JONATHAN SWIFT (1729)
Tradução de Helena
Barbas http://www.fcsh.unl.pt/docentes/hbarbas/SwiftProposal.htm [Out.2004]
É motivo de melancolia para aqueles que passeiam por esta
grande cidade, ou que viajam pelo campo, verem nas ruas, nas estradas, e às portas
das barracas, uma multidão de pedintes do sexo feminino, seguidas por três,
quatro, ou seis crianças, todas em farrapos, a importunarem cada passante
pedindo esmola.
Estas mães, não sendo capazes de trabalhar para angariar honestamente
a vida, veem-se forçadas a gastar todo o tempo que têm a andar por ali, a
mendigar o sustento para os seus filhos desprotegidos. E estes, depois de
crescerem, ou se tornam ladrões por falta de trabalho, ou abandonam o seu
querido país natal para se irem alistarem num exército inimigo, ou se vendem
como emigrantes para os Barbados.
Penso que todos os Partidos Políticos estão de acordo que
este número prodigioso de crianças – nos braços, às costas, ou aos calcanhares
das mães, e frequentemente dos pais – na atual e deplorável situação desta república, é uma
lástima enorme e suplementar.
Portanto, quem quer que possa encontrar um método justo,
barato e fácil para transformar estas crianças em membros saudáveis e úteis à comunidade,
deverá não só merecer a aprovação do público, como ver ser-lhe erguida uma
estátua como salvador da nação.
Porém, a minha
intenção está muito longe de se
confinar apenas a prover pelas crianças dos pedintes confessos. É de âmbito
muito mais vasto, e deverá, no geral, incluir a totalidade do número de
crianças de uma certa idade que nascem de pais, de fato, tão incapazes de as sustentar
como os que pedincham a nossa caridade nas ruas.
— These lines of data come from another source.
-- ==== Sys2Proof/Decode.lean ====
section
/-! DEFINITION. The decoder, total on any words: each form lists the checks of R61 over its fields in scan order (from
bit 31 of the first word down to bit 0 of the second), the first failing check of the earliest class is the fault
(R63), and a form without a failing check gives its instruction. After it stands the encoder, written from the same
tables (R39, R43, R45, R49, R51). Words are plain numbers below 2^32. -/

namespace Sys2Proof

/-- The field of `n` bits whose lowest bit is `lo`. -/
def fld (w lo n : Nat) : Nat := w / 2 ^ lo % 2 ^ n

/-- One bit of a word. -/
def bit (w i : Nat) : Bool := w / 2 ^ i % 2 == 1

/-- The two's-complement reading of an `n`-bit field. -/
def signedField (v n : Nat) : Int := if v < 2 ^ (n - 1) then (v : Int) else (v : Int) - (2 ^ n : Nat)

/-- The field of `n` bits that holds a signed number. -/
def fieldOfInt (i : Int) (n : Nat) : Nat := (i % (2 ^ n : Nat)).toNat

/-! ## Codes of the fields -/

def Ty.code : Ty → Nat
  | .f32 => 0 | .bf16 => 1 | .f16 => 2 | .e4m3 => 3 | .e5m2 => 4 | .k4 => 5 | .s8 => 6 | .z8 => 7
  | .s16 => 8 | .z16 => 9 | .s32 => 10 | .z32 => 11 | .s64 => 12 | .z64 => 13 | .b8 => 14 | .anc => 15

/-- The type of a 4-bit code (R53). -/
def Ty.ofCode : Nat → Ty
  | 0 => .f32 | 1 => .bf16 | 2 => .f16 | 3 => .e4m3 | 4 => .e5m2 | 5 => .k4 | 6 => .s8 | 7 => .z8
  | 8 => .s16 | 9 => .z16 | 10 => .s32 | 11 => .z32 | 12 => .s64 | 13 => .z64 | 14 => .b8 | _ => .anc

def Rnd.code : Rnd → Nat
  | .rne => 0 | .rtz => 1 | .rup => 2 | .rdn => 3 | .rna => 4 | .rdi => 5

/-- The rounding of a code 0..5 (R54). -/
def Rnd.ofCode : Nat → Rnd
  | 0 => .rne | 1 => .rtz | 2 => .rup | 3 => .rdn | 4 => .rna | _ => .rdi

def Np.code : Np → Nat
  | .np0 => 0 | .np1 => 1 | .np2 => 2 | .np3 => 3 | .np4 => 4

/-- The profile of a code 0..4 (R55). -/
def Np.ofCode : Nat → Np
  | 0 => .np0 | 1 => .np1 | 2 => .np2 | 3 => .np3 | _ => .np4

def Cond.code : Cond → Nat
  | .eq => 0 | .ne => 1 | .lt => 2 | .ge => 3 | .ltz => 4 | .gez => 5

/-- The condition of a code 0..5 (R42). -/
def Cond.ofCode : Nat → Cond
  | 0 => .eq | 1 => .ne | 2 => .lt | 3 => .ge | 4 => .ltz | _ => .gez

def MMode.code : MMode → Nat
  | .p => 0 | .a => 1 | .s => 2

/-- The mode of a code 0..2 (R51). -/
def MMode.ofCode : Nat → MMode
  | 0 => .p | 1 => .a | _ => .s

def ABase.code : ABase → Nat
  | .reg n => n
  | .handle n => 32 + n

/-- The base of a code 0..47 (R50). -/
def ABase.ofCode (n : Nat) : ABase := if n < 32 then .reg n else .handle (n - 32)

def XSrc.code : XSrc → Nat
  | .v n => n
  | .s n => 32 + n
  | .q n _ => 64 + n
  | .m n => 80 + n
  | .lane => 120
  | .ones => 121

/-- The source of a legal code and its peek bit (R46). -/
def XSrc.ofCode (n : Nat) (peek : Bool) : XSrc :=
  if n < 32 then .v n else if n < 64 then .s (n - 32) else if n < 80 then .q (n - 64) peek
  else if n < 88 then .m (n - 80) else if n = 120 then .lane else .ones

/-- The peek bit a source sets in its position (R48). -/
def XSrc.peek : XSrc → Bool
  | .q _ p => p
  | _ => false

def XDst.code : XDst → Nat
  | .v n => n
  | .w n => 64 + n
  | .e n => 88 + n

/-- The destination of a legal code (R47). -/
def XDst.ofCode (n : Nat) : XDst := if n < 32 then .v n else if n < 72 then .w (n - 64) else .e (n - 88)

/-! ## Checks and their report -/

/-- The steps of R61 in which a check stands; `feature` carries the feature bit of R435. -/
inductive Cls where
  | illegal
  | feature (n : Nat)
  | privilege
  | operand
  deriving DecidableEq, Repr

/-- One check: the class of the fault, the word and lowest bit of its field, and whether it fails. -/
structure Chk where
  cls : Cls
  word2 : Bool
  lsb : Nat
  bad : Bool
  deriving DecidableEq, Repr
No que me diz respeito, tendo dedicado os meus pensamentos a
este importante assunto durante muitos anos, e tendo ponderadamente pesado as
várias propostas de autores de outros projetos, achei-os sempre grosseiramente
errados na computação.
Na verdade, uma criança acabada de sair da barriga da sua
mãe pode ser sustentada pelo leite dela durante um ano solar, exigindo pouco mais
de outro tipo de alimentação. No máximo, nunca acima da importância de 2 xelins
que a mãe poderá decerto conseguir, além do valor dos farrapos, pela sua legal
ocupação de mendicante.
É exatamente com um
ano de idade que proponho prover por estas crianças, de tal modo que, em vez de
serem uma carga para os pais, ou para a paróquia, ou em vez de virem a necessitar
de comida e roupa pelo resto das suas vidas, pelo contrário, acabem a
contribuir para a alimentação e, em parte, para o vestuário, de muitos
milhares.
Existe igualmente uma outra grande vantagem na minha
proposta, que irá prevenir os abortos voluntários, e aquelas horríveis práticas
das mulheres que assassinam os filhos bastardos. Infelizmente, um costume
demasiado frequente entre nós, que suscita lágrimas e piedade no peito humano
mais selvagem. E julgo que sacrificam os pobres bebê inocentes mais para evitar
a despesa do que a vergonha.
Sendo o número de almas neste reino normalmente avaliado em
um milhão e meio, calculo que entre estas devem existir cerca de duzentos mil
casais cujas mulheres são férteis. Deste número subtraio trinta mil casais com
meios para manter os seus próprios filhos embora, dadas as atuais misérias da
nação, eu julgue que não possam existir tantos.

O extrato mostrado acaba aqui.